Однажды ночью резко застучали. Мы ждали, мы знали, что раздастся стук, неизбежный, неумолимый. И мы готовились к этому стуку. Из последней комнаты, в которой спали мои родители и я, шел черный ход во двор, со двора калитка вела на огород, дальше огородами можно было пробраться к городскому выгону. Мои родители все это заранее высмотрели. У своей кровати каждую ночь они клали краюху хлеба с вареными картошками.
Я проснулся, услышал, как мать шептала отцу:
— Скорей, скорей! Стучат!
Отец быстро оделся, выскочил в темноту ночи через черный ход. Владимир запер за ним дверь на крючок. А мать в это время нарочно медленно возилась у наружной двери, в которую неистово барабанили.

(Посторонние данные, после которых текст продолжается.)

-- ==== Sys2Proof/Machine/StateInit.lean ====
section
/-! DEFINITION. The state_init_unit: SETKEY and RESYNC (41_state_init.md). -/

namespace Sys2Proof.Machine

/-- The constant words, "selected by key length": `SIGMA` for a 32-byte key, else `TAU` (10_state.md R21, R22). -/
def constantWords (len : Nat) : Vector Word 4 := if len = 32 then sigma else tau

/-- The 16 words SETKEY builds: the constants, the eight key words, and a counter and nonce of zero (41_state_init.md R100;
10_state.md R21 to R23). -/
def initialWords (len : Nat) (key : List Byte) : Words :=
  Vector.ofFn fun j : Fin 16 =>
    if h : j.val < 4 then (constantWords len)[j.val]
    else if j.val < 12 then keyWord len key (j.val - 4)
    else 0

/-- `W` with its nonce words set from an IV: words 14 and 15 in ORIGINAL, 13 to 15 in IETF (10_state.md R24,
41_state_init.md R110). -/
def nonceWords (v : Variant) (w : Words) (iv : List Byte) : Words :=
  match v with
  | .original => (w.set 14 (nonceWord iv 0)).set 15 (nonceWord iv 1)
  | .ietf => ((w.set 13 (nonceWord iv 0)).set 14 (nonceWord iv 1)).set 15 (nonceWord iv 2)

/-- `SETKEY(RND, LEN, P)` (41_state_init.md R100): the key length is checked before the round count (R101). `KB` is not
written. -/
def Engine.setkey (v : Variant) (rnd len : Nat) (e : Engine) (p : List Byte) : CommandResult :=
  if !keyBytesOk v len then .error .invalidKeyLength
  else if !roundsOk v rnd then .error .invalidRounds
  else .ok ({ w := initialWords len p, rounds := roundsStored v rnd, keyed := true, exh := false, kb := e.kb,
              pos := 64 }, [])

/-- `RESYNC(LEN, P)` (41_state_init.md R110): the IV length is checked before the range of the initial block (R111). -/
def Engine.resync (v : Variant) (len : Nat) (e : Engine) (p : List Byte) : CommandResult :=
  e.requireKeyed <|
    if len ≠ nonceBytes v then .error .invalidIVLength
    else if !counterFits v (initialBlock len p) then .error .invalidSeek
    else
      let e' := e.setCtr v (initialBlock len p)
      .ok ({ e' with w := nonceWords v e'.w p, pos := 64 }, [])

/-- SETKEY: the payload is the `LEN` key bytes (41_state_init.md R100, 30_encoding.md R75). -/
def execSetkey (rnd len : Nat) (s : State) : Host.Outcome State Fault Refusal :=
  s.runCommand (payloadLen (.setkey rnd len)) (s.engine.setkey s.variant rnd len)

/-- RESYNC: the payload is the `LEN` IV bytes and then the 8 bytes of the initial block (41_state_init.md R110,
30_encoding.md R75). -/
def execResync (len : Nat) (s : State) : Host.Outcome State Fault Refusal :=
  s.runCommand (payloadLen (.resync len)) (s.engine.resync s.variant len)

end Sys2Proof.Machine
end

Вошли двое чекистов в кожаных куртках, с револьверами, их сопровождал солдат с винтовкой. Потребовали засветить огонь, прошли по всем комнатам, заглянули под кровати. Мать предложила им показать ордер. Они что-то резко ответили и спросили — где ее муж?
А не было не только его, но и сестры Лины. Но она иногда оставалась ночевать в Общине у Анны Васильевны Бибиковой, с которой, несмотря на разницу возрастов, дружила.

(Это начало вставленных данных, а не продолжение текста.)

/-- `Advance()` counts one block: ORIGINAL carries from word 12 into word 13 and wraps modulo `2^64` (R165); IETF reaches `2^32` with
`EXH` set and word 12 at 0 (R166). No other word, and nothing else of the block, changes. -/
def Obligations.AdvanceCountsOneBlock : Prop :=
  ∀ (v : Variant) (e : Engine),
    (v = .original → (e.advance v).ctr v = (e.ctr v + 1) % 2 ^ 64 ∧ (e.advance v).exh = e.exh) ∧
    (v = .ietf → e.exh = false →
      (e.advance v).ctr v = e.ctr v + 1 ∧ ((e.advance v).exh = true ↔ e.w[12] = 0xFFFFFFFF) ∧
      ((e.advance v).exh = true → (e.advance v).w[12] = 0)) ∧
    (∀ j : Fin 16, j.val < 12 ∨ 14 ≤ j.val ∨ (j.val = 13 ∧ v = .ietf) → (e.advance v).w[j] = e.w[j]) ∧
    (e.advance v).rounds = e.rounds ∧ (e.advance v).keyed = e.keyed ∧ (e.advance v).kb = e.kb ∧
    (e.advance v).pos = e.pos

/-! ### seek_controller (44_seek.md) -/

/-- SEEK with an index that fits succeeds: the counter at block `n`, `EXH` 0, the buffer empty, and nothing else changed
(R200). -/
def Obligations.SeekSetsTheCounter : Prop :=
  ∀ s : State, s.engine.keyed = true → s.payload.length = 8 →
    (s.variant = .ietf → (le64 s.payload 0).toNat < 2 ^ 32) →
    ∃ e : Engine, exec .seek s = .next (s.respond ⟨.ok, []⟩ e) ∧ e.ctr s.variant = (le64 s.payload 0).toNat ∧
      e.exh = false ∧ e.pos = 64 ∧
      (∀ j : Fin 16, j.val < 12 ∨ 14 ≤ j.val ∨ (j.val = 13 ∧ s.variant = .ietf) → e.w[j] = s.engine.w[j]) ∧
      e.rounds = s.engine.rounds ∧ e.keyed = true ∧ e.kb = s.engine.kb

/-- SEEK's range check (R201): up to `2^32 - 1` in IETF; in ORIGINAL `InvalidSeek` is never raised. -/
def Obligations.SeekRangeCheck : Prop :=
  ∀ s : State, s.engine.keyed = true → s.payload.length = 8 →
    (s.variant = .ietf → 2 ^ 32 - 1 < (le64 s.payload 0).toNat →
      exec .seek s = .next (s.respond ⟨.invalidSeek, []⟩ s.engine)) ∧
    (s.variant = .original ∨ (le64 s.payload 0).toNat ≤ 2 ^ 32 - 1 →
      ∃ t, exec .seek s = .next t ∧ t.response = some ⟨.ok, []⟩)

/-- SEEK never touches the nonce, the key, the constants or `ROUNDS`, nor the rest of the configuration (R202, R31), whether it
succeeds or fails. -/
def Obligations.SeekKeepsTheConfiguration : Prop :=
  ∀ s t : State, exec .seek s = .next t →
    (∀ j : Fin 16, j.val < 12 ∨ 14 ≤ j.val ∨ (j.val = 13 ∧ s.variant = .ietf) → t.engine.w[j] = s.engine.w[j]) ∧
    t.engine.rounds = s.engine.rounds ∧ t.engine.keyed = s.engine.keyed

/-- Random-access equivalence (R204): after SEEK `k` the next 64 keystream bytes are `Block(W_k, ROUNDS)`, which is what block `k` of
a run from counter 0 gives after blocks 0 to `k - 1` are made and discarded. -/
def Obligations.RandomAccess : Prop :=
  ∀ (k : Nat) (s : State), s.engine.keyed = true → k < 2 ^ ctrBits s.variant →
    (∃ t u, exec .seek { s with payload := bytesLe64 (BitVec.ofNat 64 k) } = .next t ∧
      exec (.combineGen 64) t = .next u ∧
      u.response = some ⟨.ok, (s.engine.blockAt s.variant k).toList⟩) ∧
    ((Engine.combineLoop s.variant (List.replicate (64 * k + 64) none)
        { s.engine.setCtr s.variant 0 with pos := 64 }).1.drop (64 * k)
      = (s.engine.blockAt s.variant k).toList)

/-! ### What the host can tell apart -/

/-- Consumed buffer bytes are never observable (R29, R36): blocks that differ in `KB[0..POS-1]` only answer every command alike, and
still differ there only. -/
def Obligations.ConsumedBytesAreUnobservable : Prop :=
  ∀ (hdr : Word) (p : List Byte) (s t : State), s.variant = t.variant → s.engine.SameButConsumed t.engine →
    ∃ s' t', transact hdr p s = .next s' ∧ transact hdr p t = .next t' ∧ s'.response = t'.response ∧
      s'.engine.SameButConsumed t'.engine

/-- The block keeps no record of past responses (R35, R220): a step's effect and response depend on the variant, the block's own
state and the input stream alone (R59, R266). -/
def Obligations.PastResponsesAreUnobservable : Prop :=
  ∀ s t s' : State, s.variant = t.variant → s.engine = t.engine → s.input = t.input → step s = .next s' →
    ∃ t', step t = .next t' ∧ t'.variant = s'.variant ∧ t'.engine = s'.engine ∧ t'.input = s'.input ∧
      t'.response = s'.response ∧ t'.payload = s'.payload

/-! ### The diffusion datapath (42_diffusion.md) -/

/-- `rotl32` moves bit `i` to bit `(i + n) mod 32` (R130). -/
def Obligations.RotationMovesBits : Prop :=
  (∀ (x : Word) (n i : Nat), n = 7 ∨ n = 8 ∨ n = 12 ∨ n = 16 → i < 32 →
    (rotl32 x n).getLsbD ((i + n) % 32) = x.getLsbD i) ∧
  rotl32 0x12345678 8 = 0x34567812

/-- Within one pass the four quarter-rounds commute, and the two passes do not (R135). -/
def Obligations.QuarterRoundsOfAPassCommute : Prop :=
  (∀ (order : List (Fin 16 × Fin 16 × Fin 16 × Fin 16)) (x : Words),
    order.Perm [(0, 4, 8, 12), (1, 5, 9, 13), (2, 6, 10, 14), (3, 7, 11, 15)] →
    order.foldl (fun y g => quarterRoundAt y g.1 g.2.1 g.2.2.1 g.2.2.2) x = columnPass x) ∧
  (∀ (order : List (Fin 16 × Fin 16 × Fin 16 × Fin 16)) (x : Words),
    order.Perm [(0, 5, 10, 15), (1, 6, 11, 12), (2, 7, 8, 13), (3, 4, 9, 14)] →
    order.foldl (fun y g => quarterRoundAt y g.1 g.2.1 g.2.2.1 g.2.2.2) x = diagonalPass x) ∧
  (∃ x : Words, columnPass (diagonalPass x) ≠ diagonalPass (columnPass x))

/-- `Serialize` (R137): byte `4i + b` is bits `8b+7 : 8b` of word `i`; in other words, the words' little-endian bytes one after
the other. -/
def Obligations.SerializationIsLittleEndian : Prop :=
  ∀ z : Words,
    (∀ (i : Fin 16) (b : Fin 4),
      (serialize z)[4 * i.val + b.val]'(by omega) = (z[i] >>> (8 * b.val)).setWidth 8) ∧
    (serialize z).toList = z.toList.flatMap bytesLe32

/-- `Diffuse` and `Block` (R136, R138): for every even round count `2k`, output word `i` is word `i` of the state after `k`
double-rounds plus word `i` of the input, and block byte `4i + b` is bits `8b+7 : 8b` of that sum; a refill makes the block of
the state as it stands, with `r` always `ROUNDS`. -/
def Obligations.DiffuseFeedsForward : Prop :=
  (∀ (x : Words) (k : Nat) (i : Fin 16),
    (diffuse x (2 * k))[i] = (doubleRound^[k] x)[i] + x[i] ∧
    ∀ b : Fin 4, (block x (2 * k))[4 * i.val + b.val]'(by omega) =
      (((doubleRound^[k] x)[i] + x[i]) >>> (8 * b.val)).setWidth 8) ∧
  (∀ (v : Variant) (e : Engine), (e.refill v).kb = block e.w e.rounds)

/-- Reference values (R141, R143; 95_test_vectors.md V-Q1, V-D3, V-B1, V-B2, V-O1): the RFC 8439 quarter-round, one double-round of
the all-zero IETF state, the two RFC 8439 blocks of 20 rounds, and the 8-round block of the all-zero 16-byte key. -/
def Obligations.ReferenceRounds : Prop :=
  quarterRound 0x11111111 0x01020304 0x9b8d6f43 0x01234567 = (0xea2a92f4, 0xcb1cf8ce, 0x4581472e, 0x5881c4bb) ∧
  doubleRound #v[0x61707865, 0x3320646e, 0x79622d32, 0x6b206574, 0, 0, 0, 0, 0, 0, 0, 0, 0, 0, 0, 0] =
    #v[0xe45fd249, 0x1bb820a6, 0xe31a88ea, 0xe667a9fe, 0x2a3bf673, 0x86bf4098, 0x460b500a, 0xfa169886,
       0x538dca0e, 0x0c439641, 0x00fa16bc, 0x8a08812a, 0x6bbf8b09, 0xc33013d6, 0xbb9f9849, 0x87c62165] ∧
  block #v[0x61707865, 0x3320646e, 0x79622d32, 0x6b206574, 0x03020100, 0x07060504, 0x0b0a0908, 0x0f0e0d0c,
      0x13121110, 0x17161514, 0x1b1a1918, 0x1f1e1d1c, 0x00000001, 0x09000000, 0x4a000000, 0x00000000] 20 =
    #v[0x10, 0xf1, 0xe7, 0xe4, 0xd1, 0x3b, 0x59, 0x15, 0x50, 0x0f, 0xdd, 0x1f, 0xa3, 0x20, 0x71, 0xc4,
       0xc7, 0xd1, 0xf4, 0xc7, 0x33, 0xc0, 0x68, 0x03, 0x04, 0x22, 0xaa, 0x9a, 0xc3, 0xd4, 0x6c, 0x4e,
       0xd2, 0x82, 0x64, 0x46, 0x07, 0x9f, 0xaa, 0x09, 0x14, 0xc2, 0xd7, 0x05, 0xd9, 0x8b, 0x02, 0xa2,
       0xb5, 0x12, 0x9c, 0xd1, 0xde, 0x16, 0x4e, 0xb9, 0xcb, 0xd0, 0x83, 0xe8, 0xa2, 0x50, 0x3c, 0x4e] ∧
  block #v[0x61707865, 0x3320646e, 0x79622d32, 0x6b206574, 0, 0, 0, 0, 0, 0, 0, 0, 0, 0, 0, 0] 20 =
    #v[0x76, 0xb8, 0xe0, 0xad, 0xa0, 0xf1, 0x3d, 0x90, 0x40, 0x5d, 0x6a, 0xe5, 0x53, 0x86, 0xbd, 0x28,
       0xbd, 0xd2, 0x19, 0xb8, 0xa0, 0x8d, 0xed, 0x1a, 0xa8, 0x36, 0xef, 0xcc, 0x8b, 0x77, 0x0d, 0xc7,
       0xda, 0x41, 0x59, 0x7c, 0x51, 0x57, 0x48, 0x8d, 0x77, 0x24, 0xe0, 0x3f, 0xb8, 0xd8, 0x4a, 0x37,
       0x6a, 0x43, 0xb8, 0xf4, 0x15, 0x18, 0xa1, 0x1c, 0xc3, 0x87, 0xb6, 0x69, 0xb2, 0xee, 0x65, 0x86] ∧
  block #v[0x61707865, 0x3120646e, 0x79622d36, 0x6b206574, 0, 0, 0, 0, 0, 0, 0, 0, 0, 0, 0, 0] 8 =
    #v[0xe2, 0x8a, 0x5f, 0xa4, 0xa6, 0x7f, 0x8c, 0x5d, 0xef, 0xed, 0x3e, 0x6f, 0xb7, 0x30, 0x34, 0x86,
       0xaa, 0x84, 0x27, 0xd3, 0x14, 0x19, 0xa7, 0x29, 0x57, 0x2d, 0x77, 0x79, 0x53, 0x49, 0x11, 0x20,
       0xb6, 0x4a, 0xb8, 0xe7, 0x2b, 0x8d, 0xeb, 0x85, 0xcd, 0x6a, 0xea, 0x7c, 0xb6, 0x08, 0x9a, 0x10,
       0x18, 0x24, 0xbe, 0xeb, 0x08, 0x81, 0x4a, 0x42, 0x8a, 0xab, 0x1f, 0xa2, 0xc8, 0x16, 0x08, 0x1b]

/-- Byte order of operands (R10, R53): a word or a 64-bit operand sent least significant byte first is read back as itself. -/
def Obligations.OperandsAreLittleEndian : Prop :=
  (∀ (w : Word) (rest : List Byte), le32 (bytesLe32 w ++ rest) 0 = w) ∧
  (∀ (n : BitVec 64) (rest : List Byte), le64 (bytesLe64 n ++ rest) 0 = n) ∧
  (∀ (n : BitVec 64) (k : Fin 8), (bytesLe64 n)[k.val]? = some ((n >>> (8 * k.val)).setWidth 8))

/-! ### Assembler (30_encoding.md R83, R84) -/

/-- Whatever a line assembles to is a list of legal headers, each with a payload of the right length (R83). -/
def Obligations.AssembledCommandsAreComplete : Prop :=
  ∀ (line : AsmLine) (cmds : List AsmCommand), assemble line = some cmds →
    ∀ c ∈ cmds, ∃ i, decode c.1 = some i ∧ c.2.length = payloadLen i

/-- The pseudo-instructions and their expansions, with the defaults `rounds = 20` and `initialBlock = 0` (R84): each assembles as its
expansion does, and `ENCRYPT.LONG` as COMBINE.ENC commands of 65535 bytes and a last one with the remainder. -/
def Obligations.PseudoInstructionsExpand : Prop :=
  (∀ key, assemble (.setkeyDefault key) = assemble (.setkey 20 key)) ∧
  (∀ iv, assemble (.resyncDefault iv) = assemble (.resync iv 0)) ∧
  (∀ data, assemble (.encrypt data) = assemble (.combineEnc data)) ∧
  (∀ data, assemble (.decrypt data) = assemble (.combineDec data)) ∧
  (∀ count, assemble (.keystream count) = assemble (.combineGen count)) ∧
  (assemble .rewind = assemble (.seek 0)) ∧
  (∀ data, ∃ cmds, assemble (.encryptLong data) = some cmds ∧
    (cmds.map Prod.snd).flatten = data ∧ (data = [] → cmds = []) ∧
    (∀ c ∈ cmds, c.2 ≠ [] ∧ decode c.1 = some (.combineEnc c.2.length)) ∧
    (∀ c ∈ cmds.dropLast, c.2.length = 65535))
end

Моя мать стала говорить, что сама беспокоится, почему нет ее мужа, что он со службы не возвращался. В это время застучали в дверь с черного хода. Один из чекистов бросился с револьвером и свечкой открывать.

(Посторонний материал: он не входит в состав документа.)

-- ==== Sys2Proof/Tests/Slice0.lean ====
section
/-! SUPPORT. Tests: expected values are those of spec/95_test_vectors.md, named at each test; the words of the decode tests are
written out from 30_encoding.md R72 and R74. Then, for each obligation that has hypotheses, a witness that meets them. -/

namespace Sys2Proof.Tests

open Sys2Proof Sys2Proof.Machine

/-! ### Helpers -/

/-- The next state, where there is one. -/
def nextOf (o : Host.Outcome State Fault Refusal) : Option State :=
  match o with
  | .next s => some s
  | _ => none

/-- The response of the next state. -/
def answer (o : Host.Outcome State Fault Refusal) : Option Response := (nextOf o).bind State.response

/-- The block after the next state's command. -/
def engineAfter (o : Host.Outcome State Fault Refusal) : Engine :=
  match o with
  | .next s => s.engine
  | _ => Engine.reset

/-- `SIGMA` followed by twelve zero words: the state after `SETKEY 20, Z32` in IETF (95_test_vectors.md P1). -/
def zeroWords : Words := #v[0x61707865, 0x3320646e, 0x79622d32, 0x6b206574, 0, 0, 0, 0, 0, 0, 0, 0, 0, 0, 0, 0]

/-- The block keyed with the zero key, with an empty buffer. -/
def zeroKeyed : Engine := { Engine.reset with w := zeroWords, keyed := true }

/-- The zero-keyed block with counter words `lo`, `hi`, and `EXH`, `POS` as given. -/
def keyedAt (lo hi : Word) (exh : Bool) (pos : Fin 65) : Engine :=
  { zeroKeyed with w := (zeroWords.set 12 lo).set 13 hi, exh := exh, pos := pos }

/-- A machine with that block about to execute a command with payload `p`. -/
def loaded (v : Variant) (e : Engine) (p : List Byte) : State := { State.resetOf v with engine := e, payload := p }

/-- A machine with that block and the host's bytes on its input stream. -/
def fed (v : Variant) (e : Engine) (bs : List Byte) : State :=
  { State.resetOf v with engine := e, input := bs.map .byte }

/-- The bytes `00 01 .. (n-1)`: `K32`, `K16`. -/
def counting (n : Nat) : List Byte := (List.range n).map (BitVec.ofNat 8)

/-! ### Well-formedness: each check refuses an ill-formed term -/

theorem test_wf_refuses_rounds_256 : (Instr.setkey 256 32).wf = false := by decide
theorem test_wf_refuses_setkey_len_65536 : (Instr.setkey 20 65536).wf = false := by decide
theorem test_wf_refuses_resync_len_65536 : (Instr.resync 65536).wf = false := by decide
theorem test_wf_refuses_enc_len_65536 : (Instr.combineEnc 65536).wf = false := by decide
theorem test_wf_refuses_dec_len_65536 : (Instr.combineDec 65536).wf = false := by decide
theorem test_wf_refuses_gen_len_65536 : (Instr.combineGen 65536).wf = false := by decide
theorem test_wf_admits_field_limits :
    (Instr.setkey 255 65535).wf = true ∧ (Instr.resync 65535).wf = true ∧ Instr.seek.wf = true := by decide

На пороге появился тяжело дышавший придурковатый брат хозяина, жених без невесты. Задыхаясь после быстрого бега, проглатывая концы слов, он кое-как объяснил, что вышел во двор по нужде и увидел, как с нашего черного крыльца быстро спустился кто-то, побежал к калитке. Он бросился за ним, да не догнал и вернулся…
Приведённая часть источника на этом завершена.